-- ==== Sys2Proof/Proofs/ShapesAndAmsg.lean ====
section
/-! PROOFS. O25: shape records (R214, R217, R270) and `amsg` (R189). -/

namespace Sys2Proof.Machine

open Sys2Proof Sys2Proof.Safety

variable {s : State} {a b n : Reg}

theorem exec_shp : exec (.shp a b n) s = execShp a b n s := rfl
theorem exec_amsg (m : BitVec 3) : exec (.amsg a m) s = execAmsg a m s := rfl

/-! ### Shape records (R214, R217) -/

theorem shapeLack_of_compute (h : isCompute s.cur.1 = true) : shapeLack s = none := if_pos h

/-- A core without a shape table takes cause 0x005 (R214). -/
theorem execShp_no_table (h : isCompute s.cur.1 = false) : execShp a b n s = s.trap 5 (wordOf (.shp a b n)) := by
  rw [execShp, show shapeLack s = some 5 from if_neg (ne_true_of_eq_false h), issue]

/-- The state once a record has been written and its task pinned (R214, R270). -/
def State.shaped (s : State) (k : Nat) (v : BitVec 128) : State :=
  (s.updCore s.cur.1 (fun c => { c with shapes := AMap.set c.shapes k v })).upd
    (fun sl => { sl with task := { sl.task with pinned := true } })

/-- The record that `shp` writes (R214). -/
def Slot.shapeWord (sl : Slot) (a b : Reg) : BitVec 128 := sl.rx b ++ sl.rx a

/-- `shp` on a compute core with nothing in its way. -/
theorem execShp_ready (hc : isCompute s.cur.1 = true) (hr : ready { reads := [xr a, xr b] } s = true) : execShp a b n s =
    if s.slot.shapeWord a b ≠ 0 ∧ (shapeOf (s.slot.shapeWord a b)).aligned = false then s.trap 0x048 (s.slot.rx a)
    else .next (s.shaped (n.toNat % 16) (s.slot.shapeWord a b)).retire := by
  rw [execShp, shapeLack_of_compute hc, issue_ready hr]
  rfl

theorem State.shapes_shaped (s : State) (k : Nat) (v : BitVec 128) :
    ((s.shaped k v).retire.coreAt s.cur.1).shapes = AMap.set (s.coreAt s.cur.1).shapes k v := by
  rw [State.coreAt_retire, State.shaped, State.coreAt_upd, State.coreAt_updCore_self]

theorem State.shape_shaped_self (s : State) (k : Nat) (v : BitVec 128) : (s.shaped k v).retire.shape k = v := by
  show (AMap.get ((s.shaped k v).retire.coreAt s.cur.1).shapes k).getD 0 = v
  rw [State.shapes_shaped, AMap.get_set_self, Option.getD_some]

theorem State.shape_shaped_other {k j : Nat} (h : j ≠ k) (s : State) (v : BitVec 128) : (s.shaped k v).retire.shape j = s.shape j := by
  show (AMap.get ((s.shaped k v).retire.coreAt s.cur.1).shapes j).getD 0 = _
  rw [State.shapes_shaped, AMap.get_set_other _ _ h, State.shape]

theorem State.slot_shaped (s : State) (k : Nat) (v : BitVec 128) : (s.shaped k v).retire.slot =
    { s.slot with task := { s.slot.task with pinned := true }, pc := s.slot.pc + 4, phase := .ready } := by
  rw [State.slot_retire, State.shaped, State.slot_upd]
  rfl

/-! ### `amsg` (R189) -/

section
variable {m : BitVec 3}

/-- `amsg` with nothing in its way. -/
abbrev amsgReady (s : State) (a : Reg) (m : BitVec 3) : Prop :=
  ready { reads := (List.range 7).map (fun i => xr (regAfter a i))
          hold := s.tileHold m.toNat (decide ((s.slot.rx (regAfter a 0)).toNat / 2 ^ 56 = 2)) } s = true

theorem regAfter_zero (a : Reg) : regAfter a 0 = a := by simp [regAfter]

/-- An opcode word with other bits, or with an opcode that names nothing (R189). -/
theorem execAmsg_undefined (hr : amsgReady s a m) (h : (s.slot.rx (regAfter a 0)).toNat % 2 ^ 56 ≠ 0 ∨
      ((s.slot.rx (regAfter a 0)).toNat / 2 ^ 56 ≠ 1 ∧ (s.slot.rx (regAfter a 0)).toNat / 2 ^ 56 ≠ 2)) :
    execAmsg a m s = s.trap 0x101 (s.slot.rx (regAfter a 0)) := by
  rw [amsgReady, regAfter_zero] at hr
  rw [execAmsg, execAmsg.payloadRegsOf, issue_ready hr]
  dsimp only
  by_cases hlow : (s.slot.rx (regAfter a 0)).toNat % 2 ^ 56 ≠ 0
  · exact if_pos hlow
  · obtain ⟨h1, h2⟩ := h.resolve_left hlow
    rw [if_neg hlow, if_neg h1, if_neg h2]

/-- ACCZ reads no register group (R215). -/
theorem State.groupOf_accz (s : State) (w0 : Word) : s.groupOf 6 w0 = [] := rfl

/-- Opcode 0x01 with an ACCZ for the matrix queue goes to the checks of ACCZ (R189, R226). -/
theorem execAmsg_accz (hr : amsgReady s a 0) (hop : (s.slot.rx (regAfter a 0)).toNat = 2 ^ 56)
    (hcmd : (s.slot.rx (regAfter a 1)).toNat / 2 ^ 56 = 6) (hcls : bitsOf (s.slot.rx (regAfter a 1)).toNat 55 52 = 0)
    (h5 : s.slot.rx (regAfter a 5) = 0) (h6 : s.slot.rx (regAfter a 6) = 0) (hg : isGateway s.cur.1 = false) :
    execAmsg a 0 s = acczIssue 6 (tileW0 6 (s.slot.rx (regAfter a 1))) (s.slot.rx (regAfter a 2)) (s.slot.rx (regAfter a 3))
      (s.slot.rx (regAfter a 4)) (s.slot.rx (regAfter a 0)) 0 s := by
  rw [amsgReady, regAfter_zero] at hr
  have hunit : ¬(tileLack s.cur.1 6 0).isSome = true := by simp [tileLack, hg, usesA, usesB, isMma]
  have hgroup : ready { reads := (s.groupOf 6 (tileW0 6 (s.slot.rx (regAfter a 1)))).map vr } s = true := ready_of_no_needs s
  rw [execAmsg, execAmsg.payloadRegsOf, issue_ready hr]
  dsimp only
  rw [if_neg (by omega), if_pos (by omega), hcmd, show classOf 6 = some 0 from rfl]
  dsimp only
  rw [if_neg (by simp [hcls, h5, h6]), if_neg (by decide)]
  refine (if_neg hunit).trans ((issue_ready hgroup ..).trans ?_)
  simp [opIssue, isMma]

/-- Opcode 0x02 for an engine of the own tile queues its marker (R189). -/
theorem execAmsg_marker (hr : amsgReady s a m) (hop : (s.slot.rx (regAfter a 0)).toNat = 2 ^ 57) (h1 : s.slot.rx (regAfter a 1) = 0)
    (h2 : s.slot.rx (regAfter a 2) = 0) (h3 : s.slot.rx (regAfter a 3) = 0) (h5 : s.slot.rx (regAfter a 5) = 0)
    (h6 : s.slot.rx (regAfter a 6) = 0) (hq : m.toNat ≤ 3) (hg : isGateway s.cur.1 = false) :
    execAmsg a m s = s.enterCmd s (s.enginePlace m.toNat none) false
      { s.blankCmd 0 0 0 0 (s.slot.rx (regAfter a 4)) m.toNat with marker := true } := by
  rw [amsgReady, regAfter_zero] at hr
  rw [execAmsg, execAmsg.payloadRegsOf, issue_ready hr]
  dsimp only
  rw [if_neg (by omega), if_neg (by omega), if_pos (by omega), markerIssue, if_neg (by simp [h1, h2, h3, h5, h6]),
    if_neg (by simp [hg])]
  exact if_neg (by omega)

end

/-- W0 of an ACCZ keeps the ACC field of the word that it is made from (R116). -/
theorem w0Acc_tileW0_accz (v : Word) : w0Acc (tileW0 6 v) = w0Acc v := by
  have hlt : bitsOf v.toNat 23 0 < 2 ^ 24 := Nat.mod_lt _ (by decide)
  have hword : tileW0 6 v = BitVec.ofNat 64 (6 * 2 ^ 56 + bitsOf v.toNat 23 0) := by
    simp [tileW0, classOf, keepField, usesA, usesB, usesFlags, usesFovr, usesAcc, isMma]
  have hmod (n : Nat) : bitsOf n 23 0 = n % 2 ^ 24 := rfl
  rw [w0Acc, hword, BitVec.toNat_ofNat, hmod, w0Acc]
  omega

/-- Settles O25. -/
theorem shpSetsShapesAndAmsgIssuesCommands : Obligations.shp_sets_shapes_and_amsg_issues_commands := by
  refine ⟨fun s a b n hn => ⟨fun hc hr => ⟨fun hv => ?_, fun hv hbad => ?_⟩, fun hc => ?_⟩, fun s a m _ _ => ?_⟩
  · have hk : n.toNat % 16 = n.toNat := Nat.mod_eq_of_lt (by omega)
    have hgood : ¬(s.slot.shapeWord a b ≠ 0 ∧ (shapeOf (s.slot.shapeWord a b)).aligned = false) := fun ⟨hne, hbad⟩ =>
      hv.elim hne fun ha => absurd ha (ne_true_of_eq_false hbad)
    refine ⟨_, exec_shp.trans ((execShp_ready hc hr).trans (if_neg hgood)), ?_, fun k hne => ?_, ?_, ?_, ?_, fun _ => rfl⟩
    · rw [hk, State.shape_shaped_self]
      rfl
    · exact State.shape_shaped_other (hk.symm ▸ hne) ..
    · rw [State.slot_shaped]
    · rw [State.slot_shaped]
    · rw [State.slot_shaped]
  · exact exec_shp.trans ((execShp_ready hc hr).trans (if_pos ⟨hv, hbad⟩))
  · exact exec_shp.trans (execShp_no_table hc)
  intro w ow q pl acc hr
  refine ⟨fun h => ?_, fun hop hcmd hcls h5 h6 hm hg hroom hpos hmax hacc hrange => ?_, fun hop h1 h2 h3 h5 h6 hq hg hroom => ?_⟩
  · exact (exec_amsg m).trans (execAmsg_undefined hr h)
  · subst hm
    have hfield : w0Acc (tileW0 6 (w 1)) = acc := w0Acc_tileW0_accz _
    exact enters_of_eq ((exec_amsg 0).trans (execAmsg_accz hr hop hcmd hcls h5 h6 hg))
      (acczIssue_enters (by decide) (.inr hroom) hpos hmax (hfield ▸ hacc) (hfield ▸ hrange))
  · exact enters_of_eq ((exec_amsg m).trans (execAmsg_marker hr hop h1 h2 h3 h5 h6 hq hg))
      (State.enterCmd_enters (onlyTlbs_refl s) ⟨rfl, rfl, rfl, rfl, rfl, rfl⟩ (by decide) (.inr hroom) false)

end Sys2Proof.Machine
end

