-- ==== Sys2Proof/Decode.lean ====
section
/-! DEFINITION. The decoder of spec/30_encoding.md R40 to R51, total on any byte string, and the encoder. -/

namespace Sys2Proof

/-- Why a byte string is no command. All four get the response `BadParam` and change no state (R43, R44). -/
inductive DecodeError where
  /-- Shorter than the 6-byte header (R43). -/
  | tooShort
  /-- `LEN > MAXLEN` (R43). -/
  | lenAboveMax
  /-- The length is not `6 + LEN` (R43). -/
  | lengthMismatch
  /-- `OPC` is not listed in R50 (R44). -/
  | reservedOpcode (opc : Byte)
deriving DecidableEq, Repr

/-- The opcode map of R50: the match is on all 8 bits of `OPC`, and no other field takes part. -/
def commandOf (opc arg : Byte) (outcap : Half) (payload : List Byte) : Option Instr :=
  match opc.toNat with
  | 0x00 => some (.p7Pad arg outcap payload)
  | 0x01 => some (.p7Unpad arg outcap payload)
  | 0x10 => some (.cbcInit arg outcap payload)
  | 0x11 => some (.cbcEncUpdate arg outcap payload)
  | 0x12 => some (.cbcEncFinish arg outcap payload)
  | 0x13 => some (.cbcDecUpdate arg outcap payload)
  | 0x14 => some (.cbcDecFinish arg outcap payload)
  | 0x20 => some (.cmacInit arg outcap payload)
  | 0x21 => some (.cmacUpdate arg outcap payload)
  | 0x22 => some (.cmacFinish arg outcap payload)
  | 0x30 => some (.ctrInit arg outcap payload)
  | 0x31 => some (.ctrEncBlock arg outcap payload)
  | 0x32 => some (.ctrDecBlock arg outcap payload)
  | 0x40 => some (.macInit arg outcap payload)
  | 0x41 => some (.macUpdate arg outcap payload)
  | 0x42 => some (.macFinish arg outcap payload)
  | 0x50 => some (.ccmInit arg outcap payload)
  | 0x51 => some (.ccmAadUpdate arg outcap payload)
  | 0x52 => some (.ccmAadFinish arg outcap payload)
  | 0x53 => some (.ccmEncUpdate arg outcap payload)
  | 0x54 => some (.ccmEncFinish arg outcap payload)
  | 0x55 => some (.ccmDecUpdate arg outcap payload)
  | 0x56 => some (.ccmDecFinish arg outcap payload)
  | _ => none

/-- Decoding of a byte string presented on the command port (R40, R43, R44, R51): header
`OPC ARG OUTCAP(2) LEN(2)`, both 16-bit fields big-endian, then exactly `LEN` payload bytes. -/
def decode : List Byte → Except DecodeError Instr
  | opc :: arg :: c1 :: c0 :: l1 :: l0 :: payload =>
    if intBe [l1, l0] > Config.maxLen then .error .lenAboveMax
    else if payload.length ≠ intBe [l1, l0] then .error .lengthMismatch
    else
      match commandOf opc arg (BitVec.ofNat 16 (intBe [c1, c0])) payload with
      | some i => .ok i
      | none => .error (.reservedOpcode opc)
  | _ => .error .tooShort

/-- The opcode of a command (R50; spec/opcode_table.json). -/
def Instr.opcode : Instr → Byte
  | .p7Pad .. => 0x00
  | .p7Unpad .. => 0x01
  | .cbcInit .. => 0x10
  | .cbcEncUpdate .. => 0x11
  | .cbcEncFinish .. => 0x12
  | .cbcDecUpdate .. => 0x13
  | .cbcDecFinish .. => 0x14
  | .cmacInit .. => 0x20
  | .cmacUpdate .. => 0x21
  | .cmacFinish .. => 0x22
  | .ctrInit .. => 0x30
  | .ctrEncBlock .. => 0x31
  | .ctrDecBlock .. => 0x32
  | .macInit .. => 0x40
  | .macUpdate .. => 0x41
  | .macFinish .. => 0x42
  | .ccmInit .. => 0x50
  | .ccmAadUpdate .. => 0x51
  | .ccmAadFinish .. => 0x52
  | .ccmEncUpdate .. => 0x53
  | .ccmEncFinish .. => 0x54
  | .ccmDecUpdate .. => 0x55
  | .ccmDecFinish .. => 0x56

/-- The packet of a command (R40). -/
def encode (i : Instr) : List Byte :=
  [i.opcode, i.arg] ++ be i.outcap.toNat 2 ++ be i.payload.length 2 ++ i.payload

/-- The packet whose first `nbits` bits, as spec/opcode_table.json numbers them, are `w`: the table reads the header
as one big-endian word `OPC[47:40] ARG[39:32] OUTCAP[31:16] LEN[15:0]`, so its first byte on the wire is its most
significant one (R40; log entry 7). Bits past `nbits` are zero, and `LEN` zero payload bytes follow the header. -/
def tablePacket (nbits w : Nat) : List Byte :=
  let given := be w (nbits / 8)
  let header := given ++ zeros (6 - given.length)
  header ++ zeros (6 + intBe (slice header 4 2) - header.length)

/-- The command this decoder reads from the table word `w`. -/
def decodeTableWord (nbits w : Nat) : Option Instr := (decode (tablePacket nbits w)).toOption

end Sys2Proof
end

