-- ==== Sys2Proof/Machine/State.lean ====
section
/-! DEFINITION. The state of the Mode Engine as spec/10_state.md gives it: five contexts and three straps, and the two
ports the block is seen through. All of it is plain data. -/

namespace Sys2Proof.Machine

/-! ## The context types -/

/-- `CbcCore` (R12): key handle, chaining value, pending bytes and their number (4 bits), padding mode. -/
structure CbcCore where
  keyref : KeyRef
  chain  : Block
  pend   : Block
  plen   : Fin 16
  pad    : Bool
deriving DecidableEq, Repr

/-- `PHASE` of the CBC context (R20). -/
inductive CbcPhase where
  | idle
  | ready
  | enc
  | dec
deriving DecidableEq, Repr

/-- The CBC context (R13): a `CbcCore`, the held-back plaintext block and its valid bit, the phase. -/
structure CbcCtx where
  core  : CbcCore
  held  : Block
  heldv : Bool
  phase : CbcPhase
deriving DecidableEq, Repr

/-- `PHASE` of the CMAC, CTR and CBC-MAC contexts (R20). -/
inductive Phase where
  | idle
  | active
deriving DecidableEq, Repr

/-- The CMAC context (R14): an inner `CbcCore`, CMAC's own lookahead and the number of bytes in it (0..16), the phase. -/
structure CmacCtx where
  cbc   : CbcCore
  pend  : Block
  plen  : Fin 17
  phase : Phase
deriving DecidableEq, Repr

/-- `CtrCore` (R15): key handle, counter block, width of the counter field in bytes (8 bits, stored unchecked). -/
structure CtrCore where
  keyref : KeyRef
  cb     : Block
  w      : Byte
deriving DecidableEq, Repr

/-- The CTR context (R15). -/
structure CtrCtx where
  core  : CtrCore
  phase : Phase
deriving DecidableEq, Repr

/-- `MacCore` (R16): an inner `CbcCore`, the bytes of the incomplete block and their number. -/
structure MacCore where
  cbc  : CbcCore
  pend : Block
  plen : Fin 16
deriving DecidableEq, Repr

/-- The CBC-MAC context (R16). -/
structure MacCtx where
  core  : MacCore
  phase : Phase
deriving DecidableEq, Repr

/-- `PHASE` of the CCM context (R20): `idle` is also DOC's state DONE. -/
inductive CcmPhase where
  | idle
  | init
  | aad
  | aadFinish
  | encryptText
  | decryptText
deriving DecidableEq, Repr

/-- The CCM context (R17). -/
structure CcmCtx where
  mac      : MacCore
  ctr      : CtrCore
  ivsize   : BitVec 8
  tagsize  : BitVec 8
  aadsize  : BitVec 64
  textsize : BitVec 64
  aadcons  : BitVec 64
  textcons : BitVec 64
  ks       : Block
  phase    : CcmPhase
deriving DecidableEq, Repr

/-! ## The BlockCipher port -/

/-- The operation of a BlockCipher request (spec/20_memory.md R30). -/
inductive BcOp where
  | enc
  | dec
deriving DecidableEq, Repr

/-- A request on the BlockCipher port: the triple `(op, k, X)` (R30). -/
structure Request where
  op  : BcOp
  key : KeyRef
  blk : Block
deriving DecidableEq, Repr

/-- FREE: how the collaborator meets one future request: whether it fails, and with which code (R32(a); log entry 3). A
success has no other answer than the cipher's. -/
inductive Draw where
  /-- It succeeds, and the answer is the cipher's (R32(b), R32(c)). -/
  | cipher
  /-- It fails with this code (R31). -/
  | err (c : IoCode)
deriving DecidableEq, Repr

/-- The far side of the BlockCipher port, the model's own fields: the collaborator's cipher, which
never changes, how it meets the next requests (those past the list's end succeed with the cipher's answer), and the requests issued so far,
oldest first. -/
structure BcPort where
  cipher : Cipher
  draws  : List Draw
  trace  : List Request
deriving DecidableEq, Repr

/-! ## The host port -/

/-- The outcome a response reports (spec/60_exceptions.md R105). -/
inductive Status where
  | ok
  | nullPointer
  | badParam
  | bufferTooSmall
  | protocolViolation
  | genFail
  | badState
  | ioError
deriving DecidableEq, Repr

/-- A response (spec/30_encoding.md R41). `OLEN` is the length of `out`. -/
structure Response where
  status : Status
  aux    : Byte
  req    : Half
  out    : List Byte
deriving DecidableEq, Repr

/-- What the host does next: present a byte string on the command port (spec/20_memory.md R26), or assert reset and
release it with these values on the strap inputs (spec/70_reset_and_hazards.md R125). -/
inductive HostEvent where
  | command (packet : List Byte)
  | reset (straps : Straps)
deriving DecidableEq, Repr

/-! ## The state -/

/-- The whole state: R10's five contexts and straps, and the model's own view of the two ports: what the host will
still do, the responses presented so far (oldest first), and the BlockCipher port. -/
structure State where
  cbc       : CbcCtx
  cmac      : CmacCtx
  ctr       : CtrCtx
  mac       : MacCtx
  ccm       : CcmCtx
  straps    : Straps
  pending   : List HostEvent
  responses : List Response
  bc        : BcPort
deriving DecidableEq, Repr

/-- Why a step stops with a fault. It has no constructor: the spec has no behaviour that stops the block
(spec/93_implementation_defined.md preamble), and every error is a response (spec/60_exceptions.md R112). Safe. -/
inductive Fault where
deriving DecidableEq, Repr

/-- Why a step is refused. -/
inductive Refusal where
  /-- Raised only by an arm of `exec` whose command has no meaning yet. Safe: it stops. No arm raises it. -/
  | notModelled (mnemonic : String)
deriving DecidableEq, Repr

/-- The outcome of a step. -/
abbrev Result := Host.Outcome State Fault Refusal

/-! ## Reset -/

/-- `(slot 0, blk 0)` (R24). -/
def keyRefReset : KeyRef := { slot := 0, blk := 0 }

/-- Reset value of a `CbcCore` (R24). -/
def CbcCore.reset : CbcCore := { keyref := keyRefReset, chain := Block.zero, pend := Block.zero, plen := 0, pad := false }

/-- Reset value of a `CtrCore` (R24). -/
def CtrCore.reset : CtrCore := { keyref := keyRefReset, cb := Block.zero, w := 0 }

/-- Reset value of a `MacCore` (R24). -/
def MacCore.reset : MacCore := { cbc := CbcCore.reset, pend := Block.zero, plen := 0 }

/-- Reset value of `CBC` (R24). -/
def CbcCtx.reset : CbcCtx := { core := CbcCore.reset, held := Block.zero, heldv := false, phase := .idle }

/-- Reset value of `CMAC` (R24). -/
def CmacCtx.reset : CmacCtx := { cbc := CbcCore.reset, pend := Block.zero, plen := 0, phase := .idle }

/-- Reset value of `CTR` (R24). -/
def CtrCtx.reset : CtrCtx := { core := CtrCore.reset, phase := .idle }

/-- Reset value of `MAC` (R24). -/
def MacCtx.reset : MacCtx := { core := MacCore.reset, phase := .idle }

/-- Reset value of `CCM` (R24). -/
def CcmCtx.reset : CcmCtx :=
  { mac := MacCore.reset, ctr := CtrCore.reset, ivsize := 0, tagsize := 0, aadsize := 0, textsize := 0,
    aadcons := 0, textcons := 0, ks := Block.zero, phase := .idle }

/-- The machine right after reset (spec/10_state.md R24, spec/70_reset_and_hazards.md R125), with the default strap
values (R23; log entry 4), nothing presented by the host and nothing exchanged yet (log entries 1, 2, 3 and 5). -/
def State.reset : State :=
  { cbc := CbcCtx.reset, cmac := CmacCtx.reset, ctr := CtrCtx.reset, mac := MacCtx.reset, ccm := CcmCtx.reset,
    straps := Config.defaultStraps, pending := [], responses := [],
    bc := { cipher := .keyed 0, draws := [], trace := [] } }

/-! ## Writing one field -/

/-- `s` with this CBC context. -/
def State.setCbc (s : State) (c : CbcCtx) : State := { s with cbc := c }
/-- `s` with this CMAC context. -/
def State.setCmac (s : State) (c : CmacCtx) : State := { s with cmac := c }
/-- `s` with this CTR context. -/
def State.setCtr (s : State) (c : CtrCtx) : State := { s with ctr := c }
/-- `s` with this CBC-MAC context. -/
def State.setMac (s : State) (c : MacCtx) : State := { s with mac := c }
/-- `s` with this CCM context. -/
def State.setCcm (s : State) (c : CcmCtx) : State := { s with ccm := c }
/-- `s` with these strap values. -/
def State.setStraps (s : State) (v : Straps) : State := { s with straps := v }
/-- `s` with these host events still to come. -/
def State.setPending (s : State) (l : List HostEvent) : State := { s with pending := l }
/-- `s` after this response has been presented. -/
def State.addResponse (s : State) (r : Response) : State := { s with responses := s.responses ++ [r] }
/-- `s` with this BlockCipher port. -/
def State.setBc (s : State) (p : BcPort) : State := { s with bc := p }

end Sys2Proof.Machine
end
■ ■ ■
Check each line above for the string "first", then copy the ones that have it.

Output below
/-- The packet whose first `nbits` bits, as spec/opcode_table.json numbers them, are `w`: the table reads the header
as one big-endian word `OPC[47:40] ARG[39:32] OUTCAP[31:16] LEN[15:0]`, so its first byte on the wire is its most
oldest first. -/
still do, the responses presented so far (oldest first), and the BlockCipher port. -/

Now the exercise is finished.